Therefore, we may say that the backwardness of Uighur cultural, educational and publishing industries is not only the enemy of Uighur society, but also the enemy of Han Chinese society.
In fact, nearly all Uighur families want their children to receive a better-quality education in Mandarin Chinese, and they feel that genuine “bilingual education” has come too late. Yet at the same time, the prevailing view and mainstream opinion in Uighur communities is that “Bilingual education should not come at the expense of one’s mother tongue.” Mandarin’s special status as China’s lingua franca should not make it an excuse for linguistic discrimination or forced linguistic assimilation. In a nation of diverse ethnicities, shared cultural values should be expressed in diverse ways, not subject to standardization or unification. Education should not be made the “executioner” of native languages and scripts.
As for why “bilingual education” in Xinjiang has devolved into “monolingual education,” the answer lies in the slapdash way in which bilingual education policy has been implemented:
1. Deficiencies in technical and basic preparations (i.e. finding qualified faculty, investing in school and facilities construction); inadequate consideration of regional differences and local needs; implementing educational policy in a “one size fits all” fashion.

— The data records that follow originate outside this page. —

-- ==== Sys2Proof/Machine/Reply.lean ====
section
/-! DEFINITION. The host contexts of 12_host_commands: their registers and queues, the attention bits, replies, group
ownership and the cancelling of pending changes. -/

namespace Sys2Proof.Machine

/-! Contexts. -/

/-- A field and a word of context `h`. -/
def hf (f : Fld) (h : Nat) : Fld := fo f (64 * h)
def ha (a h : Nat) : Nat := a + 64 * h

/-- What the device keeps of a context. -/
def hctx (s : State) (h : Nat) : CtxSt := tabGet {} s.host.ctx h

/-- Change the host interface. -/
def modHost (s : State) (f : HostSt → HostSt) : State := { s with host := f s.host }

/-- Change a context. -/
def modCtx (s : State) (h : Nat) (f : CtxSt → CtxSt) : State :=
  modHost s (fun x => { x with ctx := tabMod {} x.ctx h f })

/-- The key of a context (R398), from the key area of the leading twin's flash. DEDUCED, unsafe: log entry 193. -/
def ctxKey (s : State) (h : Nat) : BitVec 256 := tabGet 0 (s.tw (asker s)).flash.keys h

/-- h of R392. -/
def highCtr (s : State) (h : Nat) : Nat := (rd s (asker s) (ha R.HST_H_HIGH_CTR h)).toNat

/-- Set an event of a context in the twins (R426). -/
def hostEv (s : State) (f : Fld) (h : Nat) : State := onLive (fun s t => ev s t (hf f h)) s

/-- Count in a context's counter. -/
def hostCnt (s : State) (a h : Nat) : State := onLive (fun s t => cnt s t (ha a h)) s

/-- BUSY for a context (R405): the load condition, or more than 24 commands queued. -/
def ctxBusy (s : State) (h : Nat) : Bool :=
  flag s (asker s) R.HST_G_STATUS_BUSY || decide (24 < (hctx s h).queue.length)

/-- Commands of a context that have executed and await their reply: changes and commands waiting for leave. -/
def owing (s : State) (h : Nat) : Nat :=
  (s.host.changes.filter (fun c => c.cmd.ctx == h && !c.replied)).length
    + (s.host.waits.filter (fun w => w.cmd.ctx == h && !w.replied)).length

/-- The credits a context holds (R403). -/
def credits (s : State) (h : Nat) : Nat := 32 - (hctx s h).queue.length - owing s h

/-- The LOW commands of a context that wait (R405). -/
def deferring (s : State) (h : Nat) : Nat :=
  if ctxBusy s h then ((hctx s h).queue.filter (fun q => q.deferred)).length else 0

/-- The context that owns a group, as OWNERS and TAKE report it: 0xFF for none. -/
def ownerByte (s : State) (g : Nat) : Byte := BitVec.ofNat 8 ((groupOwner s g).getD 255)

/-- The groups a context owns, as a mask. -/
def groupsOf (s : State) (h : Nat) : Nat :=
  (List.range 5).foldl (fun m g => if groupOwner s g = some h then m + 2 ^ g else m) 0

/-- Show a context's queue, credits, deferral and groups, and the number of pending changes (R426). -/
def showCtx (s : State) (h : Nat) : State :=
  let q := (hctx s h).queue.length
  let c := credits s h
  let d := bit (deferring s h != 0)
  let g := groupsOf s h
  onLive (fun s t =>
    let s := wf (wf s t (hf R.HST_H_STATE_QUEUED h) q) t (hf R.HST_H_STATE_CREDITS h) c
    let s := wf (wf s t (hf R.HST_H_STATE_DEFERRING h) d) t (hf R.HST_H_STATE_GROUPS h) g
    wf s t R.HST_CHANGES_PENDING s.host.changes.length) s

/-! Attention (R396). -/

/-- Where the chapters assign event words: attention bit, block number of R14, first address, stride, count, and the
event bits of the word that count. -/
def attnRows : List (Nat × Nat × Nat × Nat × Nat × Nat) := [
  (6, 14, R.SAF_EVENT, 0, 1, 0xFFFFFFFF), (5, 17, R.TWN_EVENT, 0, 1, 0xFFFFFFFF),
  (4, 2, R.TRB_EVENT, 0x1000, 12, 0xFFFFFFFF), (4, 3, R.ARR_EVENT, 0, 1, 0xFFFFFFFF),
  (3, 7, R.PWM_EVENT, 0, 1, 0xFFFFFFFF), (3, 8, R.GD_EVENT, 0, 1, 0xFFFFFFFF),
  (3, 9, R.TRIP_EVENT, 0, 1, 0xFFFFFFFF), (3, 10, R.ADC_EVENT, 0, 1, 0xFF000000),
  (3, 18, R.DRV_EVENT, 0, 1, 0xFFFFFFFF), (3, 18, R.DRV_D_EVENT, 0x100, 2, 0xFFFFFFFF),
  (3, 18, R.DRV_POS_EVENT, 0, 1, 0xFFFFFFFF),
  (2, 6, R.NEG_EVENT, 0, 1, 0xFFFFFFFF), (2, 11, R.NET_EVENT, 0, 1, 0xFFFFFFFF),
  (2, 13, R.CAN_B_EVENT, 0x10000, 2, 0x50F), (2, 16, R.STQ_Q_EVENT, 0x40, 6, 0xFFFFFFFF),
  (1, 1, R.CLK_EVENT, 0, 1, 0xFFFFFFFF), (1, 1, R.PWR_EVENT, 0, 1, 0xFFFFFFFF),
  (1, 5, R.LAW_EVENT, 0, 1, 0xFFFFFFFF), (1, 10, R.ADC_EVENT, 0, 1, 0x00FFFFFF),
  (1, 12, R.TIME_EVENT, 0, 1, 0xFFFFFFFF), (1, 13, R.CAN_B_EVENT, 0x10000, 2, 0xFFFFFAF0),
  (1, 19, R.HLT_EVENT, 0, 1, 0xFFFFFFFF) ]

/-- The blocks of a twin that hold a set event assigned to an attention bit, as a mask of block numbers (R413). -/
def attnBlocks (s : State) (t : Twin) (a : Nat) : Nat :=
  attnRows.foldl (fun m r =>
    if r.1 = a ∧ (List.range r.2.2.2.2.1).any (fun i =>
        (rd s t (r.2.2.1 + r.2.2.2.1 * i) &&& BitVec.ofNat 32 r.2.2.2.2.2) != 0#32)
    then setBit m r.2.1 true else m) 0

/-- The live conditions of an attention bit in a twin (R146, R152, R161, R395, R453). -/
def attnLive (s : State) (t : Twin) (a : Nat) : Bool :=
  match a with
  | 6 => !(flag s t R.SAF_STATUS_LOCKED) || !s.lockedLife
  | 5 => flag s t R.TWN_STATE_REDUCED_FT || rf s t R.TWN_STATE_PEND_CAUSE != 0
  | 3 => inPair s t && !(flag s .a R.TWN_STATE_ARB_REACH) && !(flag s .b R.TWN_STATE_ARB_REACH)
  | _ => false

/-- ATTN_CONFIG of a context: its own events, the events of SYS_ and Safelight (R396, R454, R458). -/
def attnConfig (s : State) (h : Nat) : Bool :=
  safelight s || [Twin.a, Twin.b].any (fun t => rd s t (ha R.HST_H_EVENT h) != 0#32
    || rd s t R.SYS_EVENT != 0#32)

/-- The attention bits of a reply of context `h` (R395, R396), those of its ATTN_MASK.
Log entries 204 (DEDUCED, unsafe), 232 (DESIGN CHOICE, unsafe). -/
def attention (s : State) (h : Nat) : Nat :=
  let m := rf s (asker s) (hf R.HST_H_CFG_ATTN_MASK h)
  (List.range 7).foldl (fun v a =>
    let on := if a = 0 then attnConfig s h else
      [Twin.a, Twin.b].any (fun t => attnBlocks s t a != 0 || attnLive s t a)
    if nbit m a && on then v + 2 ^ a else v) 0

/-! Replies. -/

/-- A reply leaves over a transport (R387, R389): a datagram to the source address and port, a message on the context's
response identifier, or the serial reply queue of 128. DESIGN CHOICE, unsafe: log entry 197. -/
def emit (s : State) (via : Option Transport) (ip : W32) (port h : Nat) (r : Reply) : State :=
  match via with
  | none => s
  | some .udp => sendLead s { kind := .ecp, words := [ip, BitVec.ofNat 32 port] ++ arpMac s ip, bytes := r.bytes }
  | some .serial => modHost s (fun x => { x with serial := (x.serial ++ [r]).take 128 })
  | some .can0 => onComputing (fun s t => isoReply s t 0 h r.bytes) s
  | some .can1 => onComputing (fun s t => isoReply s t 1 h r.bytes) s

/-- The reply of a command under a key (R390, R394, R395): built as the state stands, with the cycle in which the command
executed, kept for retransmission, and sent. -/
def replyWith (key : BitVec 256) (s : State) (q : Queued) (code : Nat) (busy : Bool) (data : List Byte) : State :=
  let status := code * 256 + 128 * bit busy + attention s q.ctx
  let info := q.execAt.getD (cycleNow s (asker s)) % 4294967296
  let r : Reply := ⟨q.ctx, q.counter, q.opcode, status, info, data,
    ecpBytes key q.ctx q.opcode 0x80 q.counter status info data⟩
  let keep := fun (k : Kept) => if k.counter = q.counter ∧ k.tag = q.tag then { k with reply := some r } else k
  let s := modCtx s q.ctx (fun c => { c with kept := c.kept.map keep, rolled := c.rolled.map keep })
  let s := modHost (say s code) (fun x => { x with lastReply := some r, sent := ((q, r) :: x.sent).take 32 })
  showCtx (emit s q.via q.ip q.port q.ctx r) q.ctx

/-- The reply of a command under its context's key. -/
def reply (s : State) (q : Queued) (code : Nat) (data : List Byte) : State :=
  replyWith (ctxKey s q.ctx) s q code (ctxBusy s q.ctx) data

/-! Ownership (R400 to R402). -/

/-- The group of a register address (R400, R425); none outside the blocks. -/
def groupOf (a : Nat) : Option Nat :=
  (blockOf a).map (fun b => [4, 4, 0, 0, 0, 0, 3, 1, 1, 1, 1, 2, 2, 2, 4, 4, 3, 4, 1, 3].getD b 4)

/-- The groups that entries touch, as a mask; a safety parameter needs SAFETY as well. -/
def groupsTouched (es : List Entry) : Nat :=
  es.foldl (fun m e =>
    let m := match groupOf e.addr.toNat with
      | some g => setBit m g true
      | none => m
    if safetyParam e.addr.toNat then setBit m 4 true else m) 0

/-- Give a group to a context, or free it. -/
def setOwner (s : State) (g : Nat) (h : Option Nat) : State :=
  onLive (fun s t => wf s t ⟨R.HST_OWNER, 3 * g + 2, 3 * g⟩ (h.getD 7)) s

/-- The identity and cycle that the reply of a change carries (R413). -/
def changeIdent (c : Change) : List Byte := beBytes 2 c.id ++ beBytes 2 0 ++ beBytes 4 c.cycle

/-- A pending change is taken out; a command whose reply is still owed is answered with CANCELLED.
DEDUCED, unsafe: log entry 213. -/
def dropChange (s : State) (c : Change) : State :=
  let s := modHost s (fun x => { x with changes := x.changes.filter (fun d => d.id != c.id) })
  if c.replied then showCtx s c.cmd.ctx else reply s c.cmd Rc.CANCELLED (changeIdent c)

/-- A context loses groups by a taker or by lapse: OWNER_LOST, and its pending changes that touch them are cancelled
(R401, R402). -/
def loseGroups (s : State) (h groups : Nat) : State :=
  if groups = 0 then s else
  let s := hostEv s R.HST_H_EVENT_OWNER_LOST h
  let l := s.host.changes.filter (fun c => c.cmd.ctx == h && (groupsTouched c.entries &&& groups) != 0)
  let s := if l.isEmpty then s else hostEv s R.HST_H_EVENT_CANCELLED h
  showCtx (l.foldl dropChange s) h

/-- A context's groups lapse (R401): after LEASE seconds without a packet, or when its EN is cleared. -/
def lapse (s : State) (h : Nat) : State :=
  let m := groupsOf s h
  loseGroups ((List.range 5).foldl (fun s g => if nbit m g then setOwner s g none else s) s) h m

end Sys2Proof.Machine
end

2. Academic content and curricula that do not take into account either the specific academic needs of ethnic Uighur students, or the successful experiences of schools in China’s other ethnic regions.
3. Xinjiang’s limited allotment of teaching staff, poor infrastructure and low student academic abilities were scarcely sufficient for a monolingual education program, much less a full-scale bilingual education program.

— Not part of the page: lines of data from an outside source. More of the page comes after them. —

-- ==== Sys2Proof/Machine/Core.lean ====
section
/-! DEFINITION. The machine behind the host's interface. -/

/-- The SK192 as the host's core. -/
def Sys2Proof.core : Host.Core :=
  { State := Sys2Proof.Machine.State, Fault := Sys2Proof.Machine.Fault, Refusal := Sys2Proof.Machine.Refusal,
    step := Sys2Proof.Machine.step, reset := Sys2Proof.Machine.State.reset }
end

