/-- Packets (R391, R392), the serial port (R388, R389), queues and turns (R403 to R405). A command waiting is here a NOP. -/
def Obligations.PacketCommandsComplete : Prop :=
  (∀ (s : State) (y : Transport) (h : Fin 4) (p : List Byte) (x : IpPair) (z : PortPair) (t : Twin) (n : Nat) (tag :
    BitVec 128), RegsOk s → TabsOk s → forUs s y x.dst z.dst = true → (xing s (asker s) (xingKey y.domain true)).dead
    = false → leader s ≠ none → p.length = 32 + n → n ≤ 1440 → beAt p 0 1 = 1 → beAt p 1 1 = h.val → beAt p 3 1 / 16
    < 8 → beAt p 3 1 % 16 = 0 → beAt p 8 2 = n → (rd s (asker s) (ha R.HST_H_CFG h.val)).getLsbD 31 = true → (rd s
    (asker s) (ha R.HST_H_CFG h.val)).getLsbD (27 + y.index) = true → (hctx s h.val).rolled = none → BitVec.ofNat 128
    (beAt p (16 + n) 16) = tag → tagOk (ctxKey s h.val) p (16 + n) = true → (hctx s h.val).kept.all (fun k =>
    k.counter != beAt p 4 4 || k.tag != tag) = true → highCtr s h.val < beAt p 4 4 → 0 < credits s h.val → twState s
    t ≠ tsReset → ∃ u, exec (.ecpPacketReceive y p x z) s = .next u ∧ (hctx u h.val).queue.map (fun q => (q.counter,
    q.opcode, q.params)) = (hctx s h.val).queue.map (fun q => (q.counter, q.opcode, q.params)) ++ [(beAt p 4 4, beAt
    p 2 1, (p.drop 16).take n)] ∧ rd u t (ha R.HST_H_HIGH_CTR h.val) = BitVec.ofNat 32 (beAt p 4 4) ∧ (hctx u
    h.val).kept.head?.map (fun k => (k.counter, k.tag)) = some (beAt p 4 4, tag) ∧ (highCtr s h.val ≤ 0xF0000000 ∧
    0xF0000000 < beAt p 4 4 → flag u t (hf R.HST_H_EVENT_CTR_LOW h.val) = true)) ∧
  (∀ (s : State) (y : Transport) (h : Fin 4) (p : List Byte) (x : IpPair) (z : PortPair) (t : Twin), RegsOk s → forUs
    s y x.dst z.dst = true → (xing s (asker s) (xingKey y.domain true)).dead = false → leader s ≠ none → 2 ≤ p.length
    → beAt p 1 1 % 4 = h.val → p.length ≠ 32 + beAt p 8 2 → twState s t ≠ tsReset → (rd s t (ha R.HST_H_AUTH_FAIL
    h.val)).toNat < 4294967294 → ∃ u, exec (.ecpPacketReceive y p x z) s = .next u ∧ rd u t (ha R.HST_H_AUTH_FAIL
    h.val) = rd s t (ha R.HST_H_AUTH_FAIL h.val) + 1 ∧ u.host = s.host) ∧
  (∀ (s : State) (n : BitVec 16) (p : List Byte) (c : BitVec 16), 32 ≤ n.toNat → n.toNat ≤ 1472 → p.length = n.toNat
    → crc16 (beBytes 2 n.toNat ++ p) = c.toNat → s.ilk.pins ≠ none → (xing s (asker s) (xingKey 7 true)).dead = false
    → ∃ u, exec (.put n p c ⟨1, true⟩) s = .next u ∧ u = receive
    { hsClock s with host := { s.host with serOut := List.replicate (4 + n.toNat) 0#8 } } .serial p 0#32 0) ∧
  (∀ (s : State) (t : Twin) (n : BitVec 16) (p : List Byte) (c : BitVec 16) (x : Bool), RegsOk s → (x = false ∨
    n.toNat < 32 ∨ 1472 < n.toNat ∨ p.length ≠ n.toNat ∨ crc16 (beBytes 2 n.toNat ++ p) ≠ c.toNat) → twState s t ≠
    tsReset → (xing s (asker s) (xingKey 7 true)).dead = false → (rd s t R.HST_SER).toNat < 4294967294 → ∃ u, exec
    (.put n p c ⟨1, x⟩) s = .next u ∧ rd u t R.HST_SER = rd s t R.HST_SER + 1 ∧ u.host.serErrs = min 255
    (s.host.serErrs + 1) ∧ u.host.ctx = s.host.ctx) ∧
  (∀ (s : State) (r : Reply) (l : List Reply) (c : Nat), s.ilk.pins ≠ none → (xing s (asker s) (xingKey 7
    false)).dead = false → s.host.serial = r :: l → crc16 (beBytes 2 r.bytes.length ++ r.bytes) = c → ∃ u, exec (.get
    true) s = .next u ∧ u.host.serOut = [0xA5#8] ++ beBytes 2 r.bytes.length ++ r.bytes ++ beBytes 2 c ∧
    u.host.serial = l) ∧
  (∀ (s : State), s.ilk.pins ≠ none → (xing s (asker s) (xingKey 7 false)).dead = false → s.host.serial = [] → ∃ u,
    exec (.get true) s = .next u ∧ u.host.serOut = [0xA5#8, 0, 0] ++ beBytes 2 (crc16 [0, 0]) ∧ u.host.serial = []) ∧
  (∀ (s : State) (n : BitVec 16) (p : List Byte) (c : BitVec 16) (r : Reply) (l : List Reply) (k : Nat), s.ilk.pins ≠
    none → (xing s (asker s) (xingKey 7 false)).dead = false → s.host.serial = r :: l → crc16 (beBytes 2
    r.bytes.length ++ r.bytes) = k → ∃ u, exec (.put n p c ⟨2, true⟩) s = .next u ∧ u.host.serOut = [0xA5#8] ++
    beBytes 2 r.bytes.length ++ r.bytes ++ beBytes 2 k ∧ u.host.serial = l) ∧
  (∀ (s : State) (n : BitVec 16) (p : List Byte) (c : BitVec 16) (x : Bool), s.ilk.pins ≠ none → ∃ u, exec (.put n p
    c ⟨3, x⟩) s = .next u ∧ u.host.serOut = [BitVec.ofNat 8 s.host.serial.length, BitVec.ofNat 8 s.host.serErrs, 0,
    0] ∧ u.host.serErrs = 0 ∧ u.host.serial = s.host.serial) ∧
  (∀ (s : State) (t : Twin) (n : BitVec 16) (p : List Byte) (c : BitVec 16) (k : Byte) (x : Bool), RegsOk s → k ≠ 1 →
    k ≠ 2 → k ≠ 3 → twState s t ≠ tsReset → (xing s (asker s) (xingKey 7 true)).dead = false → (rd s t
    R.HST_SER).toNat < 4294967294 → ∃ u, exec (.put n p c ⟨k, x⟩) s = .next u ∧ rd u t R.HST_SER = rd s t R.HST_SER +
    1 ∧ u.host.ctx = s.host.ctx ∧ u.host.serErrs = s.host.serErrs) ∧
  (∀ (s : State), s.ilk.pins ≠ none → ∃ u, exec (.stat) s = .next u ∧ u.host.serOut = [BitVec.ofNat 8
    s.host.serial.length, BitVec.ofNat 8 s.host.serErrs, 0, 0] ∧ u.host.serErrs = 0 ∧ u.host.serial = s.host.serial) ∧
  (∀ (s : State) (h : Fin 4) (n : Fin 101) (q : Queued) (l : List Queued), RegsOk s → TabsOk s → leader s ≠ none →
    n.val < 70 → s.host.turn = h.val → (hctx s h.val).queue = q :: l → l.length < 24 → q.opcode = 0 → q.params = [] →
    q.ctx = h.val → ∃ u, exec (.commandExecute n) s = .next u ∧ u.report = Rc.OK ∧ u.host.lastReply.map (fun r =>
    (r.ctx, r.opcode, r.data)) = some (h.val, 0x00, []) ∧ (hctx u h.val).queue = l ∧ u.host.turn = (h.val + 1) % 4) ∧
  (∀ (s : State) (h : Fin 4) (q : Queued) (l : List Queued), RegsOk s → TabsOk s → leader s ≠ none → (hctx s
    h.val).queue = q :: l → q.low = true → q.deferred = true → q.opcode = 0 → q.params = [] → q.ctx = h.val → ∃ u,
    exec (.lowWaitLimit h) s = .next u ∧ u.report = Rc.OK ∧ u.host.lastReply.map (fun r => (r.ctx, r.opcode, r.data))
    = some (h.val, 0x00, []) ∧ (hctx u h.val).queue = l) ∧
  (∀ (s : State) (n : Fin 101) (h : Fin 4) (i : Nat), leader s ≠ none → ([0, 1, 2, 3].map (fun k => (([0, 1, 2,
    3].foldl deferLow (showLoad s n.val)).host.turn + k) % 4)).find? (fun k => (serveIdx ([0, 1, 2, 3].foldl deferLow
    (showLoad s n.val)) k).isSome) = some h.val → serveIdx ([0, 1, 2, 3].foldl deferLow (showLoad s n.val)) h.val =
    some i → ∃ u, exec (.commandExecute n) s = .next u ∧ u = serveCmd (modHost ([0, 1, 2, 3].foldl deferLow (showLoad
    s n.val)) (fun x => { x with turn := (h.val + 1) % 4 })) h.val i) ∧
  (∀ (s : State) (n : Fin 101), leader s ≠ none → ([0, 1, 2, 3]).all (fun h => (serveIdx ([0, 1, 2, 3].foldl deferLow
    (showLoad s n.val)) h).isNone) = true → ∃ u, exec (.commandExecute n) s = .next u ∧ u = ([0, 1, 2, 3].foldl
    deferLow (showLoad s n.val))) ∧
  (∀ (s : State) (h : Fin 4) (i : Nat), leader s ≠ none → (hctx s h.val).queue.findIdx? (fun c => c.low &&
    c.deferred) = some i → ∃ u, exec (.lowWaitLimit h) s = .next u ∧ u = serveCmd s h.val i)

4. Implementing “bilingual education” has actually exacerbated the educational funding gap between Han Chinese and Uygur students. For example, in the city of Atushi [also spelled Atush or Artux], the Han Chinese population numbers 22,725, the Uighur population 198,217, and the Kyrgyz population 29,186. If we do not count the Municipal No. 2 School, located forty kilometers outside of the city, Atushi has only three high schools: one Chinese-language school (Prefectural No. 2 High School) and two Uighur-language schools (Prefectural No. 1 High School, and Municipal No. 2 High School). Class sizes in the Uighur schools average more than 50 students per classroom, whereas the Chinese school averages only 30 students per class. Differences in teaching quality and levels of educational investment have widened the educational gap between Han Chinese and Uighur students, both in terms of their access to knowledge and their ability to master new subject matter.
Thoughts and Recommendations
1. Xinjiang needs true bilingual education. The [Korean-language] bilingual education program in Yanbian Autonomous Prefecture is a typical success story. Xinjiang can draw from that experience in restructuring its own bilingual educational content and curriculum.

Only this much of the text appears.